China is looking at the production and resources of shale gas in the United States and is planning to emulate them. China’s technically recoverable resources of shale gas are estimated to be about 50 percent higher than those in the United States, which ranks second to China in a recent assessment of shale gas resources in 32 countries. In November 2009, during a state visit to Beijing, President Obama signed a cooperation pact with China that provides for U.S. expertise in drilling for shale gas. China seems not to be concerned about any environmental impacts regarding shale gas, while environmentalists in this country are protesting the hydraulic fracturing technology used to produce it.  China’s goal is to have about a fifth of its natural gas production come from unconventional gas, mainly shale gas, by 2030.
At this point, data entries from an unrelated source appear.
/-! ### setUpd -/

@[simp] theorem setUpd_regs (m : Mod) (f : UpdState → UpdState) : (m.setUpd f).regs = m.regs := rfl
@[simp] theorem setUpd_mem (m : Mod) (f : UpdState → UpdState) : (m.setUpd f).mem = m.mem := rfl
@[simp] theorem setUpd_now (m : Mod) (f : UpdState → UpdState) : (m.setUpd f).now = m.now := rfl
@[simp] theorem setUpd_modTime (m : Mod) (f : UpdState → UpdState) : (m.setUpd f).modTime = m.modTime := rfl
@[simp] theorem setUpd_free (m : Mod) (f : UpdState → UpdState) : (m.setUpd f).free = m.free := rfl
@[simp] theorem setUpd_out (m : Mod) (f : UpdState → UpdState) : (m.setUpd f).out = m.out := rfl
@[simp] theorem setUpd_resp (m : Mod) (f : UpdState → UpdState) : (m.setUpd f).resp = m.resp := rfl
@[simp] theorem setUpd_fc (m : Mod) (f : UpdState → UpdState) : (m.setUpd f).fc = m.fc := rfl
@[simp] theorem setUpd_dbk (m : Mod) (f : UpdState → UpdState) : (m.setUpd f).dbk = m.dbk := rfl
@[simp] theorem setUpd_tim (m : Mod) (f : UpdState → UpdState) : (m.setUpd f).tim = m.tim := rfl
@[simp] theorem setUpd_cfg (m : Mod) (f : UpdState → UpdState) : (m.setUpd f).cfg = m.cfg := rfl
@[simp] theorem setUpd_sec (m : Mod) (f : UpdState → UpdState) : (m.setUpd f).sec = m.sec := rfl
@[simp] theorem setUpd_lanes (m : Mod) (f : UpdState → UpdState) : (m.setUpd f).lanes = m.lanes := rfl
@[simp] theorem setUpd_scl (m : Mod) (f : UpdState → UpdState) : (m.setUpd f).scl = m.scl := rfl
@[simp] theorem setUpd_task (m : Mod) (f : UpdState → UpdState) : (m.setUpd f).task = m.task := rfl
@[simp] theorem setUpd_lgr (m : Mod) (f : UpdState → UpdState) : (m.setUpd f).lgr = m.lgr := rfl
@[simp] theorem setUpd_chg (m : Mod) (f : UpdState → UpdState) : (m.setUpd f).chg = m.chg := rfl
@[simp] theorem setUpd_cyc (m : Mod) (f : UpdState → UpdState) : (m.setUpd f).cyc = m.cyc := rfl
@[simp] theorem setUpd_inaug (m : Mod) (f : UpdState → UpdState) : (m.setUpd f).inaug = m.inaug := rfl
@[simp] theorem setUpd_prt (m : Mod) (f : UpdState → UpdState) : (m.setUpd f).prt = m.prt := rfl
@[simp] theorem setUpd_twn (m : Mod) (f : UpdState → UpdState) : (m.setUpd f).twn = m.twn := rfl
@[simp] theorem setUpd_can (m : Mod) (f : UpdState → UpdState) : (m.setUpd f).can = m.can := rfl
@[simp] theorem setUpd_gw (m : Mod) (f : UpdState → UpdState) : (m.setUpd f).gw = m.gw := rfl
@[simp] theorem setUpd_lbb (m : Mod) (f : UpdState → UpdState) : (m.setUpd f).lbb = m.lbb := rfl
@[simp] theorem setUpd_dio (m : Mod) (f : UpdState → UpdState) : (m.setUpd f).dio = m.dio := rfl
@[simp] theorem setUpd_crossings (m : Mod) (f : UpdState → UpdState) : (m.setUpd f).crossings = m.crossings := rfl
@[simp] theorem setUpd_upd (m : Mod) (f : UpdState → UpdState) : (m.setUpd f).upd = f m.upd := rfl
@[simp] theorem setUpd_env (m : Mod) (f : UpdState → UpdState) : (m.setUpd f).env = m.env := rfl
@[simp] theorem setUpd_get (m : Mod) (f : UpdState → UpdState) (g : Fld) (i j : Nat) : (m.setUpd f).get g i j = m.get g i j := rfl
@[simp] theorem setUpd_rd8 (m : Mod) (f : UpdState → UpdState) (x : Nat) : (m.setUpd f).rd8 x = m.rd8 x := rfl

/-! ### setPrt -/

@[simp] theorem setPrt_regs (m : Mod) (s : Nat) (f : PrtState → PrtState) : (m.setPrt s f).regs = m.regs := rfl
@[simp] theorem setPrt_mem (m : Mod) (s : Nat) (f : PrtState → PrtState) : (m.setPrt s f).mem = m.mem := rfl
@[simp] theorem setPrt_now (m : Mod) (s : Nat) (f : PrtState → PrtState) : (m.setPrt s f).now = m.now := rfl
@[simp] theorem setPrt_modTime (m : Mod) (s : Nat) (f : PrtState → PrtState) : (m.setPrt s f).modTime = m.modTime := rfl
@[simp] theorem setPrt_free (m : Mod) (s : Nat) (f : PrtState → PrtState) : (m.setPrt s f).free = m.free := rfl
@[simp] theorem setPrt_out (m : Mod) (s : Nat) (f : PrtState → PrtState) : (m.setPrt s f).out = m.out := rfl
@[simp] theorem setPrt_resp (m : Mod) (s : Nat) (f : PrtState → PrtState) : (m.setPrt s f).resp = m.resp := rfl
@[simp] theorem setPrt_fc (m : Mod) (s : Nat) (f : PrtState → PrtState) : (m.setPrt s f).fc = m.fc := rfl
@[simp] theorem setPrt_dbk (m : Mod) (s : Nat) (f : PrtState → PrtState) : (m.setPrt s f).dbk = m.dbk := rfl
@[simp] theorem setPrt_tim (m : Mod) (s : Nat) (f : PrtState → PrtState) : (m.setPrt s f).tim = m.tim := rfl
@[simp] theorem setPrt_cfg (m : Mod) (s : Nat) (f : PrtState → PrtState) : (m.setPrt s f).cfg = m.cfg := rfl
@[simp] theorem setPrt_sec (m : Mod) (s : Nat) (f : PrtState → PrtState) : (m.setPrt s f).sec = m.sec := rfl
@[simp] theorem setPrt_lanes (m : Mod) (s : Nat) (f : PrtState → PrtState) : (m.setPrt s f).lanes = m.lanes := rfl
@[simp] theorem setPrt_scl (m : Mod) (s : Nat) (f : PrtState → PrtState) : (m.setPrt s f).scl = m.scl := rfl
@[simp] theorem setPrt_task (m : Mod) (s : Nat) (f : PrtState → PrtState) : (m.setPrt s f).task = m.task := rfl
@[simp] theorem setPrt_lgr (m : Mod) (s : Nat) (f : PrtState → PrtState) : (m.setPrt s f).lgr = m.lgr := rfl
@[simp] theorem setPrt_chg (m : Mod) (s : Nat) (f : PrtState → PrtState) : (m.setPrt s f).chg = m.chg := rfl
@[simp] theorem setPrt_cyc (m : Mod) (s : Nat) (f : PrtState → PrtState) : (m.setPrt s f).cyc = m.cyc := rfl
@[simp] theorem setPrt_inaug (m : Mod) (s : Nat) (f : PrtState → PrtState) : (m.setPrt s f).inaug = m.inaug := rfl
@[simp] theorem setPrt_prt (m : Mod) (s : Nat) (f : PrtState → PrtState) : (m.setPrt s f).prt = updAt m.prt s f := rfl
@[simp] theorem setPrt_twn (m : Mod) (s : Nat) (f : PrtState → PrtState) : (m.setPrt s f).twn = m.twn := rfl
@[simp] theorem setPrt_can (m : Mod) (s : Nat) (f : PrtState → PrtState) : (m.setPrt s f).can = m.can := rfl
@[simp] theorem setPrt_gw (m : Mod) (s : Nat) (f : PrtState → PrtState) : (m.setPrt s f).gw = m.gw := rfl
@[simp] theorem setPrt_lbb (m : Mod) (s : Nat) (f : PrtState → PrtState) : (m.setPrt s f).lbb = m.lbb := rfl
@[simp] theorem setPrt_dio (m : Mod) (s : Nat) (f : PrtState → PrtState) : (m.setPrt s f).dio = m.dio := rfl
@[simp] theorem setPrt_crossings (m : Mod) (s : Nat) (f : PrtState → PrtState) : (m.setPrt s f).crossings = m.crossings := rfl
@[simp] theorem setPrt_upd (m : Mod) (s : Nat) (f : PrtState → PrtState) : (m.setPrt s f).upd = m.upd := rfl
@[simp] theorem setPrt_env (m : Mod) (s : Nat) (f : PrtState → PrtState) : (m.setPrt s f).env = m.env := rfl
@[simp] theorem setPrt_get (m : Mod) (s : Nat) (f : PrtState → PrtState) (g : Fld) (i j : Nat) : (m.setPrt s f).get g i j = m.get g i j := rfl
@[simp] theorem setPrt_rd8 (m : Mod) (s : Nat) (f : PrtState → PrtState) (x : Nat) : (m.setPrt s f).rd8 x = m.rd8 x := rfl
China’s Natural Gas Production and Consumption

In 2009, China produced 2,929 billion cubic feet of natural gas and consumed 3,075 billion cubic feet, importing 146 billion cubic feet. The country relies on natural gas for only 3 percent of its energy consumption, getting more than 70 percent of its energy from coal, followed by 19 percent from oil and 6 percent from hydropower. The government is planning to increase consumption of natural gas to a 10-percent share by 2030, and will need to continue importing gas through liquefied natural gas facilities and pipelines from neighboring countries. The Energy Information Administration projects that gas demand in China will more than triple by 2035, growing at 5 percent a year.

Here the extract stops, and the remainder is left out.